This week’s Chamber Music Society program brings you works of two composers who are musical household names, Mendelssohn and Beethoven, and a major work by a composer of lesser renown, Johann Hummel.
The works by Mendelssohn and Beethoven are unusual in that they are not often performed, especially side by side, and both emanate from their composers’ later periods.

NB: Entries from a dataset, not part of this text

-- ==== Sys2Proof/Machine/Handles.lean ====
section
/-!
DEFINITION. The handle unit: handle entries, the order of their requests, buffer states, shadows and publishes; and the writes that
perform at their homes (R259 to R265, R282, R285, R290, R322).
-/
namespace Sys2Proof.Machine

/-! ### Entries (R259, R322) -/

/-- A handle's entry. -/
structure HEnt where
  state : Nat
  kind : Nat
  shadowed : Bool
  gen : Nat
  writers : Nat
  readers : Nat
  pub : Bool
  base : Nat
  size : Nat
  shadow : Nat
deriving DecidableEq, Repr

/-- Word 0 of an entry. -/
def HEnt.word0 (e : HEnt) : Nat :=
  e.state + e.kind * 2 ^ 4 + (if e.shadowed then 2 ^ 7 else 0) + e.gen * 2 ^ 8 + e.writers * 2 ^ 20 + e.readers * 2 ^ 28 +
    (if e.pub then 2 ^ 36 else 0)

/-- The 32 bytes of an entry. -/
def HEnt.bytes (e : HEnt) : List Byte := [e.word0, e.base, e.size, e.shadow].flatMap (bytesOfNat 8)

/-- The entry of 32 bytes. -/
def entOfBytes (bs : List Byte) : HEnt :=
  let n := natOfBytes bs
  { state := bitsOf n 0 2, kind := bitsOf n 4 3, shadowed := bitOf n 7, gen := bitsOf n 8 12, writers := bitsOf n 20 8,
    readers := bitsOf n 28 8, pub := bitOf n 36, base := bitsOf n 64 64, size := bitsOf n 128 64, shadow := bitsOf n 192 64 }

/-- The entry of a rung handle (R322). -/
def Rung.ent (r : Rung) : HEnt :=
  { state := r.state, kind := 3, shadowed := false, gen := r.gen, writers := r.writers, readers := r.readers, pub := false,
    base := r.base, size := r.size, shadow := 0 }

/-- The slot of a handle. -/
def hSlot (h : Nat) : Nat := bitsOf h 12 20
/-- A rung handle. -/
def isRungHandle (h : Nat) : Bool := bitOf h 31
/-- What the handle unit keys a handle by: its job, 0 for a rung, and its slot. -/
def hKey (job h : Nat) : Nat × Nat := (if isRungHandle h then 0 else job, hSlot h)

/-- The key of a slot's entry in a job's handle table. -/
def State.entPlace (s : State) (job slot : Nat) (write : Bool) : Except Code Nat :=
  match mapGet job s.hub.jobs with
  | none => .error .handle
  | some j => match s.place job (j.htab + 32 * slot) write with
    | .error c => .error c
    | .ok t => .ok (t.keyOf (j.htab + 32 * slot))

/-- The entry of a slot as it stands. -/
def State.slotEnt (s : State) (job slot : Nat) : Except Code HEnt :=
  match s.entPlace job slot false with
  | .error c => .error c
  | .ok key => .ok (entOfBytes (lastBytes s key 32))

/-- The checks of R260 on a handle of a job: its entry, or HANDLE. -/
def State.hent (s : State) (job h : Nat) : Except Code HEnt :=
  if h % 2 ^ 32 = 0 then .error .handle
  else if isRungHandle h then
    match mapGet (hSlot h) s.hub.rungs with
    | some r => if r.used && r.gen = h % 2 ^ 12 then .ok r.ent else .error .handle
    | none => .error .handle
  else
    match mapGet job s.hub.jobs with
    | none => .error .handle
    | some j =>
      if j.hslots ≤ hSlot h then .error .handle
      else match s.slotEnt job (hSlot h) with
        | .error c => .error c
        | .ok e => if e.kind = 0 || e.gen ≠ h % 2 ^ 12 then .error .handle else .ok e

/-- The checks of R260, kinds included; an empty list takes every kind. -/
def State.hentKind (s : State) (job h : Nat) (kinds : List Nat) : Except Code HEnt :=
  match s.hent job h with
  | .error c => .error c
  | .ok e => if kinds.isEmpty || kinds.contains e.kind then .ok e else .error .handleKind
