/-! ### The arm -/

/-- Phases 2 to 7 on an image of n frames (R47): the image, or the failure that the arm reports. -/
def armImage (w : ArmWords) (job n : Nat) : Except ArmFail Image := do
  armHeader w n
  let d := bitsOf (slotAt w 0 0) 0 16
  let s1 := slotAt w 0 1
  let dies := bitsOf s1 30 2 + 1
  let width := bitsOf s1 25 5
  let height := bitsOf s1 20 5
  let (es, last, bad) := parseDir w (List.range (4 * d)) (d + 1)
  let im := imageOfDir w job n dies width height es
  let bus := dirBus es
  let size : List ArmErr := if last = n || (last < n && !bad.isEmpty) then [] else [⟨0, 1, armLoad, 0⟩]
  passPhase (bad ++ size ++ emptyErrs w d ++ dirErrsAll w dies width height [] es ++ bus.flatMap (streamErrs im es) ++
    (es.filter (fun e => e.layout = 1)).flatMap (fun e => blockErrs im es e (e.words w)) ++ entryErrs es)
  passPhase (bus.flatMap (bankErrs im es))
  passPhase (cacheErrs es)
  let chans ← chanPhase w im es
  ratePhase (chanEnts w es) chans
  return im

/-- Whether the store has the extents for an image and a free identifier (R38, R39): the lowest free one. -/
def State.armRoom (s : State) (frames : Nat) : Option Nat :=
  let used := s.hub.images.foldl (fun t e => t + extentsOf (e.2.words.length / 4)) 0
  let id := mapFree 4096 0 s.hub.images
  if used + extentsOf frames ≤ Config.extents && id < 4096 then some id else none

/-- ARM_STORE (R39). -/
def armStore : ArmFail := { status := 7, detail := 0, rule := 0, frame := 0, slot := 0, edge := 0 }

end Sys2Proof.Machine
end

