-- ==== Sys2Proof/Machine/Streams.lean ====
section
/-!
DEFINITION. The runs of a bank unit's streams: beginning, requests of the eight modes, refills, ends and failures (R257, R261, R262,
R266 to R273, R343, R345, R348 to R350, R383).
-/
namespace Sys2Proof.Machine

/-! ### A run and what one of its requests gives -/

/-- The run of a stream changed. -/
def State.modRun (s : State) (n k : Nat) (f : Run → Run) : State := s.modStrm n k (fun t => { t with run := t.run.map f })

/-- What a request gives: it waits, it needs a translation, it fails with a code, an address and detail, it has made a part of an access
(with the bytes made so far), or it has a value. -/
inductive Got (α : Type) where
  | wait
  | refill (va h : Nat)
  | err (code : Code) (address extra : Nat)
  | part (made : List Byte) (s : State)
  | ok (val : α) (s : State)

/-- What follows a request that has a value. -/
def Got.then_ {α β : Type} (g : Got α) (f : α → State → Got β) : Got β :=
  match g with
  | .wait => .wait
  | .refill va h => .refill va h
  | .err c a x => .err c a x
  | .part bs s => .part bs s
  | .ok v s => f v s

/-- A run as it begins (R270). -/
def Run.start (round launch : Nat) (waitH : List (Nat × Nat × Nat)) : Run :=
  { round := round, pos := 0, pos2 := 0, sub := 0, got := [], pairs := [], todo := [], sbs := [], flags := 0, held := [],
    waitH := waitH, lineRound := round, ended := false, marker := false, err := none, refill := none, part := [], tile := 0,
    launch := launch, writes := [] }

/-- The party that a stream's accesses belong to (R282). -/
def strmParty (n k : Nat) : Party := .ctx n (k / 4)

/-- The bytes of its present access that the run of a stream has made. -/
def State.madePart (s : State) (n k : Nat) : List Byte := match (s.strm n k).run with | some r => r.part | none => []

/-- Bytes at a VA through a stream's entry, line by line: each line is a request of its own (R273), and one that the entry does not cover
waits for a refill (R257), before which `check` is made (R272, R345). Requests to host pages stay pending while the link is down (R396), and
those to peer pages while no link lets them go (R404). -/
def readThrough (s : State) (n k job h va len : Nat) (check : Except Code Unit) : Got (List Byte) :=
  let made := s.madePart n k
  match lineChunks (va + made.length) (len - made.length) with
  | [] => .ok made s
  | c :: rest =>
    if !s.strmCovers n k job c.1 then
      match check with
      | .error e => .err e c.1 0
      | .ok _ => .refill c.1 h
    else match strmKey s n k job c.1 false with
      | .error e => .err e c.1 0
      | .ok key =>
        if !s.mayReach key then .wait
        else if s.ms.bad key c.2 then .err .bankEcc va 0
        else if !s.ms.readable (strmParty n k) key c.2 then .wait
        else
          let (bs, s1) := readMem (s.reach key) (strmParty n k) key c.2
          if rest.isEmpty then .ok (made ++ bs) s1 else .part (made ++ bs) s1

Hummel was a contemporary of Beethoven, Haydn, Mendelssohn and Schubert who, like most major pianists of his time, composed music for his own performances. This performance of his Septet is anchored by the technical wizardry of the young Italian pianist Alessio Bax, an artist of the Chamber Music Society.
Program details:
Mendelssohn: Andante sostenuto and Variations in E major for String Quartet, Op. 81, No. 1
— Escher String Quartet.
Beethoven: An die ferne Geliebte for Voice and Piano, Op. 98
— Randall Scarlata, baritone; Gilbert Kalish, piano.
Hummel: Septet in D minor for Flute, Oboe, Horn, Viola, Cello, Bass, and Piano, Op. 74
— Tara Helen O'Connor, flute; Stephen Taylor, oboe; Radovan Vlatkovic, horn; Paul Neubauer, viola; Nicholas Canellakis, cello; Kurt Muroki, contrabass; Alessio Bax, piano.